The following presentation and analysis of the data topically relates to Wheeler and Glucksmann’s (Citation2015) recycling and household sorting consumption work but extends it to involve so-called ‘circular’ activities of repairing, sharing, and creating shorter and more localised waste loops. With these circular activities brings the acquisition of centralized knowledge. Together, the cases aim to describe the work needed to engage with sustainable consumption, including reflections of the informants around this work. The participants in this study were prior to, during, and after the experiment mentally and physically involved with the idea and performance of sorting household wastes. Wheeler and Glucksmann’s (Citation2015) detailed descriptions of the significant labour of sorting waste fragments post-purchase where individuals function as ‘suppliers,’ their homes as ‘warehouses,’ and the waste fragments are ‘distributed’ beyond the confines of the domestic sphere. This is very much the case for the participants in the experiment as well. The participants could choose changes that were relevant for them. Although some chose one main strategy, all participants engaged in a broad variety of new activities.

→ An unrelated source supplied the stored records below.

-- ==== Sys2Proof/Machine/Training.lean ====
section
/-!
DEFINITION. Training state: UPDATE and its engines, SET_DRAW_COUNTER, and ferries (09 R233 to R261).
-/
namespace Sys2Proof.Machine

/-! ### The UPDATE descriptor (R241 to R243) -/

/-- OPT, MOM_ROUND and GRAD_FP32 of an UPDATE. -/
def updOpt (p : Bytes) : Nat := uAt p 72 1
def updSr (p : Bytes) : Bool := (uAt p 73 1).testBit 0
def updGrad32 (p : Bytes) : Bool := (uAt p 73 1).testBit 1

/-- HIST_BASE, with its default (R84). -/
def histBaseAt (p : Bytes) (off : Nat) : Int := if uAt p off 2 = 0x8000 then -16 else sgn16 (uAt p off 2)

/-- A scalar is finite, and with its use: used scalars are finite, others zero (R242). -/
def scalarOk (p : Bytes) (off : Nat) (used : Bool) : Bool × Nat := (if used then bitsOf (uAt p off 4) 30 23 != 255 else uAt p off 4 == 0, off)

/-- A base an OPT needs is a non-zero multiple of 4,096; one it does not use is zero (R242). -/
def baseOk (p : Bytes) (off : Nat) (used : Bool) : Bool × Nat := (if used then uAt p off 8 != 0 && uAt p off 8 % 4096 == 0 else uAt p off 8 == 0, off)

/-- Format checks of UPDATE (R242). -/
def updateChecks (p : Bytes) : List (Bool × Nat) :=
  let o := updOpt p
  let adam := o == 1
  let some3 := o ≥ 1
  [boundOk p 64 8 1 (2 ^ 40), (o ≤ 2, 72), (uAt p 73 1 < 4, 73), scalarOk p 80 true, scalarOk p 84 true, scalarOk p 88 true, scalarOk p 92 some3, scalarOk p 96 some3,
   scalarOk p 100 some3, scalarOk p 104 adam, scalarOk p 108 adam] ++
  [(if adam then normalFp32 (uAt p 112 4) && !(uAt p 112 4).testBit 31 else uAt p 112 4 == 0, 112), scalarOk p 116 true, (uAt p 116 4 % 2 ^ 31 != 0, 116),
   (uAt p 120 4 != 0, 120), rsvOk p 124 4] ++
  [baseOk p 128 true, baseOk p 136 true, baseOk p 144 true, baseOk p 152 adam, baseOk p 160 true, baseOk p 168 true, baseOk p 176 true, baseOk p 184 true, baseOk p 192 adam, baseOk p 200 true]

/-- Bytes of a plane, of the gradient and of the soundings. -/
def updPlane (p : Bytes) : Nat := uAt p 64 8 * 2
def updGradBytes (p : Bytes) : Nat := if updGrad32 p then uAt p 64 8 * 4 else uAt p 64 8 * 2
def updSoundBytes (p : Bytes) : Nat := cdiv (uAt p 64 8) 16384 * 64

/-- The regions of an UPDATE: descriptor offset, length, whether it is written. -/
def updRegions (p : Bytes) : List (Nat × Nat × Bool) :=
  let n := updPlane p
  let adam := updOpt p == 1
  [(128, n, false), (136, n, false), (144, n, false)] ++ (if adam then [(152, n, false)] else []) ++ [(160, updGradBytes p, false)] ++
  [(168, n, true), (176, n, true), (184, n, true)] ++ (if adam then [(192, n, true)] else []) ++ [(200, updSoundBytes p, true)]

/-- The first fault of a command's regions: a range outside software-addressable memory, then a written region that overlaps another (R243): descriptor offset and first address. -/
def regionsFault (s : State) (p : Bytes) (rs : List (Nat × Nat × Bool)) : Option (Nat × Nat) :=
  match rs.findSome? fun r => rangeFault s r.1 (uAt p r.1 8) r.2.1 with
  | some f => some f
  | none =>
    (rs.zipIdx.filter fun r => r.1.2.2).findSome? fun w =>
      (rs.zipIdx.find? fun r => r.2 != w.2 && overlaps (uAt p w.1.1 8) w.1.2.1 (uAt p r.1.1 8) r.1.2.1).map fun r => (w.1.1, max (uAt p w.1.1 8) (uAt p r.1.1 8))

/-- The start check of an UPDATE's regions (R243). -/
def updateStart (s : State) (p : Bytes) : Option (Nat × Nat) := regionsFault s p (updRegions p)
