/-! ### Issuing lookups (R217, R227) -/

/-- The bag an engine issues lookups of: one it has in work, or the next dealt to it, of the oldest accepted exchange (R217). -/
def embPick (s : State) (e : Nat) : Option (Exchange × Cmd × Option BagWork × Nat) :=
  let cs := sortBy (fun a b => decide (a.order ≤ b.order)) (s.cmd.cmds.filter fun c => c.phase == .running && c.stop.isNone)
  let at_ := fun (f : Exchange → Cmd → Option (Exchange × Cmd × Option BagWork × Nat)) => cs.findSome? fun c => (findExch s c.q c.hdr.counter).bind fun x => f x c
  match at_ fun x c => (x.bags.find? fun b => b.engine == e && b.issue < b.stop).map fun b => (x, c, some b, b.bag) with
  | some r => some r
  | none => at_ fun x c => (dealFor x.deal e).map fun q => (x, c, none, q)

/-- Lookups of this command before i that go to an owner: the number a contribution carries (R220). -/
def seqOf (die q c : Nat) (p t : Bytes) (n owner i : Nat) : MM Nat := do
  let lo := ebResume true p
  let bs ← readPart (some die) q c (ebKeys true p + 8 * lo) (8 * (i - lo))
  pure ((List.range (i - lo)).filter fun k =>
    let key := uAt bs (8 * k) 8
    key != padKey && (rowOf t key).any fun r => (placeOf t n r).1 == owner).length

/-- The gradient row of item b (R218, R219). -/
def gradRow (die q c : Nat) (p t : Bytes) (b : Nat) : MM (Bytes × Bytes) := do
  match fmtAt p 136 with
  | none => pure ([], [])
  | some f =>
    let d := tbDim t
    let el ← readPart (some die) q c (uAt p 152 8 + b * uAt p 160 8) (rowBytes f.fmt d)
    let sc ← if f.fmt.blockScaled then readPart (some die) q c (uAt p 168 8 + b * (d / 32)) (d / 32) else pure []
    pure (el, sc)

/-- Non-pad lookups of a range. -/
def countKeys (die q c : Nat) (p : Bytes) (lo hi : Nat) : MM Nat := do
  let bs ← readPart (some die) q c (ebKeys true p + 8 * lo) (8 * (hi - lo))
  pure ((List.range (hi - lo)).filter fun k => uAt bs (8 * k) 8 != padKey).length

/-- A key out of range stops the command (R216). -/
def keyRange (s : State) (x : Exchange) (i : Nat) : State := embStopAsk s x.stream x.counter 0x0233 0 i (some F.EMB_ERRORS_KEY_RANGE)

/-- One lookup of a gather: a pad, a local row, or a request to the row's owner. -/
def gatherLookup (s : State) (x : Exchange) (y : Cmd) (b : BagWork) : State :=
  let q := x.stream
  let c := x.counter
  let p := y.pkt
  let t := x.table
  let i := b.issue
  let b1 := { b with issue := i + 1 }
  match runMM (lookupKey b.engine q c false p i) s with
  | (.error e, s) => failMem s q c e
  | (.ok key, s) =>
    if key == padKey then bagOn s x y { b1 with rows := b1.rows ++ [{ lookup := i, elems := [], scales := [] }] }
    else
      match rowOf t key with
      | none => keyRange s x i
      | some r =>
        let (owner, j, k) := placeOf t x.members.length r
        if owner == x.pos then
          let (ea, sa) := rowAddr t j k
          match runMM (do let el ← readPart (some b.engine) q c ea (rowSize t); let sc ← readPart (some b.engine) q c sa (rowScales t); pure (el, sc)) s with
          | (.error e, s) => failMem s q c e
          | (.ok (el, sc), s) => bagOn s x y { b1 with rows := b1.rows ++ [{ lookup := i, elems := el, scales := sc }] }
        else
          let s := embSend s x y.gen owner .embRequest [i, r]
          embProgress (putExch s (putBag x b1)) q c

/-- One lookup of a scatter-add: a pad, one below RESUME_FROM, or a contribution to the row's owner. -/
def scatterLookup (s : State) (x : Exchange) (y : Cmd) (b : BagWork) : State :=
  let q := x.stream
  let c := x.counter
  let p := y.pkt
  let t := x.table
  let i := b.issue
  let b1 := { b with issue := i + 1 }
  let next := fun (s : State) (x : Exchange) => if b1.issue == b1.stop then closeBag s x b1 else embProgress (putExch s (putBag x b1)) q c
  match runMM (lookupKey b.engine q c true p i) s with
  | (.error e, s) => failMem s q c e
  | (.ok key, s) =>
    if i < ebResume true p then next s x
    else if key == padKey then next s { x with acked := setIns i x.acked }
    else
      match rowOf t key with
      | none => keyRange s x i
      | some r =>
        let owner := (placeOf t x.members.length r).1
        let m : MM Contribution := do
          let (el, sc) ← gradRow b.engine q c p t b.bag
          let w ← lookupWeight b.engine q c true p i
          let n ← seqOf b.engine q c p t x.members.length owner i
          pure { source := x.pos, lookup := i, row := r, seq := n, gradFmt := bitsOf (uAt p 136 1) 3 0, grad := el, scales := sc, alpha := uAt p 176 4, weight := w,
                 divisor := if ebComb true p == 2 then b.count else 1 }
        match runMM m s with
        | (.error e, s) => failMem s q c e
        | (.ok k, s) =>
          let s := incF s R.EMB_LOOKUPS F.EMB_LOOKUPS_LOOKUPS 1
          let x := { x with sent := mapPut x.sent owner (max (mapGetD 0 x.sent owner) (k.seq + 1)) }
          let s := if owner == x.pos then next s { x with held := x.held ++ [k] }
            else next (embSend s x y.gen owner .embContribution [k.lookup, k.row, k.seq, k.gradFmt, k.alpha, k.weight.getD 0, b2n k.weight.isSome, k.divisor] (k.grad ++ k.scales)) x
          embProgress (applyDue (x.held.length + 2) s q c) q c

/-- A bag taken up by an engine. -/
def openBag (s : State) (e : Nat) (x : Exchange) (y : Cmd) (item : Nat) : State :=
  let p := y.pkt
  let sc := x.scatter
  let m : MM (Option (Nat × Nat × Nat)) := do
    match ← bagRange e x.stream x.counter sc p item with
    | none => pure none
    | some (lo, hi) =>
      let n ← if sc && ebComb sc p == 2 then countKeys e x.stream x.counter p lo hi else pure 0
      pure (some (lo, hi, n))
  match runMM m s with
  | (.error er, s) => failMem s x.stream x.counter er
  | (.ok none, s) => embStopAsk s x.stream x.counter 0x0231 (ebOff sc 104 120) item none
  | (.ok (some (lo, hi, n)), s) =>
    let b : BagWork := { engine := e, bag := item, issue := lo, stop := hi, combine := lo, count := n }
    let x := { x with deal := dealDrop x.deal e item, bags := x.bags ++ [b] }
    if lo == hi then (if sc then closeBag s x b else bagOn s x y b)
    else if sc then scatterLookup s x y b else gatherLookup s x y b

/-- EMB_LOOKUP (R227): an embedding engine issues its next lookup. -/
def execEmbLookup (engine : Nat) (ups : List Upset) (s : State) : Reply :=
  done (onlyIf (engine < 4 && engineOn s 6 engine) s fun s =>
    match embPick s engine with
    | none => s
    | some (x, y, b, item) =>
      inClass 0 s fun s => withUpsets ups s fun s => engineRun s 6 engine fun s =>
        match b with
        | none => openBag s engine x y item
        | some b => if x.scatter then scatterLookup s x y b else gatherLookup s x y b)
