/-- A table-set body with its ranges and reserved fields (R480, R484, R488, R490). -/
def readTables (d : Bytes) : Option TableSet :=
  let b := docBody d
  let nch := uAt b 0 2
  let nf := uAt b 2 2
  let nr := uAt b 4 4
  let nd := uAt b 8 1
  let ns := uAt b 9 1
  let init := uAt b 10 1
  match readChains nch (b.drop 16) with
  | none => none
  | some (chains, r) =>
    let nmaps := 2 * nd
    let maps := (List.range nmaps).map fun i => sub r (136 * i) 136
    let sch := r.drop (136 * nmaps)
    let rts := sch.drop (8 * ns)
    let fer := rts.drop (24 * nr)
    let draws := maps.map fun m => (⟨uAt m 0 1, uAt m 1 1, (List.range 16).map fun i => uAt m (8 + 8 * i) 8⟩ : DrawMap)
    let sched := (List.range ns).map fun i => (uAt sch (8 * i) 4, uAt sch (8 * i + 4) 1)
    let routes := (List.range nr).map fun i => readRoute (sub rts (24 * i) 24)
    let ferries := (List.range nf).map fun i => readFerry (sub fer (32 * i) 32)
    let sizes := nch ≤ 1024 && nf ≤ 256 && nr ≤ 65536 && 1 ≤ nd && nd ≤ 16 && ns ≤ 32 && init < nd && allZero (sub b 11 5) && chains.length == nch && fer.length == 32 * nf
    let drawsOk := (List.range nd).all (fun n => [0, 1].all fun die => (draws.filter fun m => m.rose == die && m.draw == n).length == 1) &&
      maps.all (fun m => allZero (sub m 2 6)) && draws.all fun m => m.words.all fun w => w < 2 ^ 45 && (List.range 9).all fun k => (entryAt w k).isSome || bitsOf w (5 * k + 4) (5 * k) == 0
    let schedOk := sched.all (fun e => 16 ≤ e.1 && e.1 ≤ 2 ^ 20 && e.2 < nd) && (sched.zip (sched.drop 1)).all (fun p => p.1.1 < p.2.1) && (List.range ns).all fun i => allZero (sub sch (8 * i + 5) 3)
    let routesOk := (List.range nr).all (fun i => uAt rts (24 * i + 3) 1 == 0) && routes.all fun x => (x.draw < nd || x.draw == 0xFF) && x.alts.all fun a => a.2 ≤ 8
    let ferriesOk := (List.range nf).all (fun i => allZero (sub fer (32 * i + 26) 6)) && ferries.all fun f => f.route < 256 && f.tag < 4096 && f.role ≤ 1 && f.port < 32 && (f.role == 0 || windowOk f.base f.bytes)
    if sizes && drawsOk && schedOk && routesOk && ferriesOk then
      some { epoch := docEpoch d, tag := docTag d, target := docTarget d, chains := chains, draws := draws, drawCount := nd, initialDraw := init, sched := sched, routes := routes, ferries := ferries, raw := d }
    else none

/-- Whether the charted peer of a port is a member of the allocation. -/
def memberPort (s : State) (a : Alloc) (p : Nat) : Bool := !(portRec s p).unused && (a.working ++ a.spares).contains (portRec s p).peerFid

/-- Membership rules of a table set (R467 check 9, R481): it is for this module and its slice; chains, routes and route ports stay within the slice. -/
def tablesMember (s : State) (a : Alloc) (t : TableSet) : Bool :=
  let all := a.working ++ a.spares
  t.tag == a.tag && t.target == myFid s && t.chains.all (fun c => c.2.all all.contains) &&
  t.routes.all fun r => all.contains r.dest && r.alts.all fun x => allPorts.all fun p => !x.1.testBit p || memberPort s a p

/-- The entries of one draw that R433 or R481 forbids: input port and wavelength, in order. -/
def drawFaults (s : State) (a : Alloc) (t : TableSet) (m : DrawMap) : List (Nat × Nat) :=
  let ferry := fun (i : Nat) => t.ferries.any fun f => f.port == m.rose * 16 + i
  let bad := fun (i q : Nat) => i == q || [i, q].any fun x => !memberPort s a (m.rose * 16 + x) || (portRec s (m.rose * 16 + x)).home || ferry x
  let n := fun (l : List Nat) => 1 ≤ l.length && l.length ≤ 3
  ((List.range 16).map fun i => (List.range 9).filterMap fun k =>
    let own := match entryAt (m.words.getD i 0) k with
      | some q => bad i q || (List.range i).any fun j => entryAt (m.words.getD j 0) k == some q
      | none => false
    let rx := localRxOf m.words i
    let tx := localTxOf m.words i
    let count := k == 0 && (n rx || n tx || ((rx == []) != (tx == [])))
    if own || count then some (m.rose * 16 + i, k) else none).flatten

/-- A chain position of this module without a route record to its successor in some draw (R481). -/
def routeMissing (s : State) (t : TableSet) : Bool :=
  t.chains.any fun c => c.2.zipIdx.any fun e => e.1 == myFid s && 1 < c.2.length &&
    (let next := c.2.getD ((e.2 + 1) % c.2.length) 0
     next != myFid s && (List.range t.drawCount).any fun d => !t.routes.any fun r => r.dest == next && (r.draw == d || r.draw == 0xFF))

/-- Ferry rules (R490). -/
def ferriesAllowed (s : State) (t : TableSet) : Bool :=
  t.ferries.all fun f =>
    !(portRec s f.port).unused && (portRec s f.port).peerFid == f.peerFid && f.peerSlice != t.tag && f.tag != t.tag &&
    (t.ferries.all fun g => g.port != f.port || g.tag == f.tag) && (f.role == 1 || (f.base == 0 && f.bytes == 0))

/-! ### Acceptance (R467, R472 to R475) -/

/-- A document refused: an entry, a report and the reason code (R467). -/
def refuseDoc (s : State) (d : Bytes) (code : Nat) : State :=
  let s := setF s R.DRD_CHART_STATUS F.DRD_CHART_STATUS_REFUSE_REASON code
  tellBluvisen (logEvent s (srcOf 0 0) 0x00C2 clsInfo (docKind d) (docEpoch d) code) 467 [docKind d, docEpoch d, code]
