/-- A loop switched off with its domain. -/
def stopLoop (s : State) (i : Nat) : State := setF (setF s (R.CLK_LOOP i) F.CLK_LOOP_FREQ_MHZ 0) (R.CLK_LOOP i) F.CLK_LOOP_LOCKED 0

/-- The loop of a domain, where it has one. -/
def loopOfDomain (d : Nat) : Option Nat :=
  if d = 1 then some 4 else if d = 2 then some 5 else if d = 3 then some 6 else if d = 4 then some 9
  else if 9 ≤ d && d ≤ 12 then some (d - 9) else if d = 13 then some 7 else if d = 14 then some 8 else none

/-- A domain switched on, and its loop with it; the domains of a fenced die are skipped (21 R630). -/
def domainOn (s : State) (d : Nat) : State :=
  if bitF s R.PWR_DOMAIN_FAULT F.PWR_DOMAIN_FAULT_FENCED_OFF d then s
  else match loopOfDomain d with | some i => lockLoop (setPd s d 2) i | none => setPd s d 2

/-- A domain switched off, and its loop with it. -/
def domainOff (s : State) (d : Nat) : State := match loopOfDomain d with | some i => stopLoop (setPd s d 0) i | none => setPd s d 0

/-- The domains of the dies and their order (21 R630): each die's PD9 + n before its PD5 + n. -/
def dieOrder : List Nat := [9, 5, 10, 6, 11, 7, 12, 8, 13, 14]

/-! ### The firmware image (R607, R608) -/

/-- Fields of an image. -/
def imgLength (b : Bytes) : Nat := uAt b 12 4
def imgVersion (b : Bytes) : Nat := uAt b 16 8
def imgSigner (b : Bytes) : Bytes := sub b 64 1952

/-- The first check of R607 that an image fails: 1 its head, 2 the signer, 3 the signature, 4 the floor. (DEDUCED, assumption log 88) -/
def imageFault (s : State) (b : Bytes) : Option Nat :=
  let n := imgLength b
  let head := sub b 0 8 == ascii [73, 90, 57, 70, 87, 73, 77, 71] && uAt b 8 4 == 1 && 8192 ≤ n && n ≤ 2 ^ 27 && b.length == n && uAt b 30 1 < 2 && uAt b 31 1 == 0 && allZero (sub b 40 24)
  if !head then some 1
  else if shake256 (imgSigner b) 32 != Config.signerDigest then some 2
  else if !Config.dsaVerify (imgSigner b) (b.take (n - 3309)) (b.drop (n - 3309)) then some 3
  else if imgVersion b < s.flash.floor then some 4
  else none

/-- ARB_FW_INFO and the versions of DRD_STATUS for the running image (R624, 14 R412). -/
def showImage (s : State) (b : Bytes) : State :=
  let s := setF (setF s R.ARB_FW_INFO F.ARB_FW_INFO_SEC_VERSION (imgVersion b)) R.ARB_FW_INFO F.ARB_FW_INFO_RELEASE (uAt b 24 4)
  let s := setF (setF s R.ARB_FW_INFO F.ARB_FW_INFO_VER_MIN (uAt b 28 1)) R.ARB_FW_INFO F.ARB_FW_INFO_VER_MAX (uAt b 29 1)
  setF (setF s R.DRD_STATUS F.DRD_STATUS_VER_MIN (uAt b 28 1)) R.DRD_STATUS F.DRD_STATUS_VER_MAX (uAt b 29 1)

/-- The fuses blown so far, shown in ARB_FW_INFO (R608). -/
def showFloor (s : State) : State := setF s R.ARB_FW_INFO F.ARB_FW_INFO_FLOOR s.flash.floor

/-- STATE of ARB_BOOT_STATUS. -/
def setBoot (s : State) (v : Nat) : State := setF s R.ARB_BOOT_STATUS F.ARB_BOOT_STATUS_STATE v

/-- Entries of the compatibility table of an image (R612). -/
def compatTable (b : Bytes) : List Bytes := (List.range (uAt b 36 4 / 16)).map fun i => sub b (uAt b 32 4 + 16 * i) 16

/-- A checked image measured and started (R605 stage 3, R607). -/
def runImage (s : State) (b : Bytes) : State :=
  let boot : Boot := { s.boot with stage := 3, mFirmware := digest32 (izName [70, 87, 77] ++ b), codeDigest := digest32 (sub b 2016 (b.length - 5325)), raiseFloor := (uAt b 30 1).testBit 0, compat := compatTable b }
  setBoot (showImage { s with boot := boot, ladder := { s.ladder with lastKickNs := s.now } } b) 2

/-- The recovery loader takes over (R609). -/
def enterRecovery (s : State) : State := setBoot (domainOn { s with boot := { s.boot with stage := 3, mgmtImage := [] }, ladder := { s.ladder with lastKickNs := s.now } } 1) 1

/-! ### Die words and the revision outcome (R611 to R613) -/

/-- Fields of a revision word. -/
def revKind (w : Nat) : Nat := bitsOf w 63 56
def revMajor (w : Nat) : Nat := bitsOf w 55 48
def revMinor (w : Nat) : Nat := bitsOf w 47 40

As this study focuses on change, the pre-interviews provided a starting point for understanding how they consume. Each household shared similarities such as being interested in environmental and climate aspects of consumption, they practiced repairs, reuse, and redesign from time to time, and they sorted their waste fractions diligently. They also chose products that were time saving due to the busy schedules of daily life. They enacted predominantly what CE proponents describe as a linear management of resources, in which products were acquired, used, and discarded as waste. In most cases, the discarded products were transferred out of the household. Waste is a central topic in CE literature and policy and it is especially relevant for domestic consumption (work). The findings show that even prior to the experiment, but much more during and after the experiment, there were activities of using particularly food waste for domestic use, like composting and gardening. In the next section (4.1), excerpts of the participants’ experiences of changing their consumption and descriptions of how resources flow both beyond and within the domestic economy are presented. Observations regarding circular consumption activities that go beyond the focus on waste management – particularly repairs – are collected in the second part of the empirical observations (4.2).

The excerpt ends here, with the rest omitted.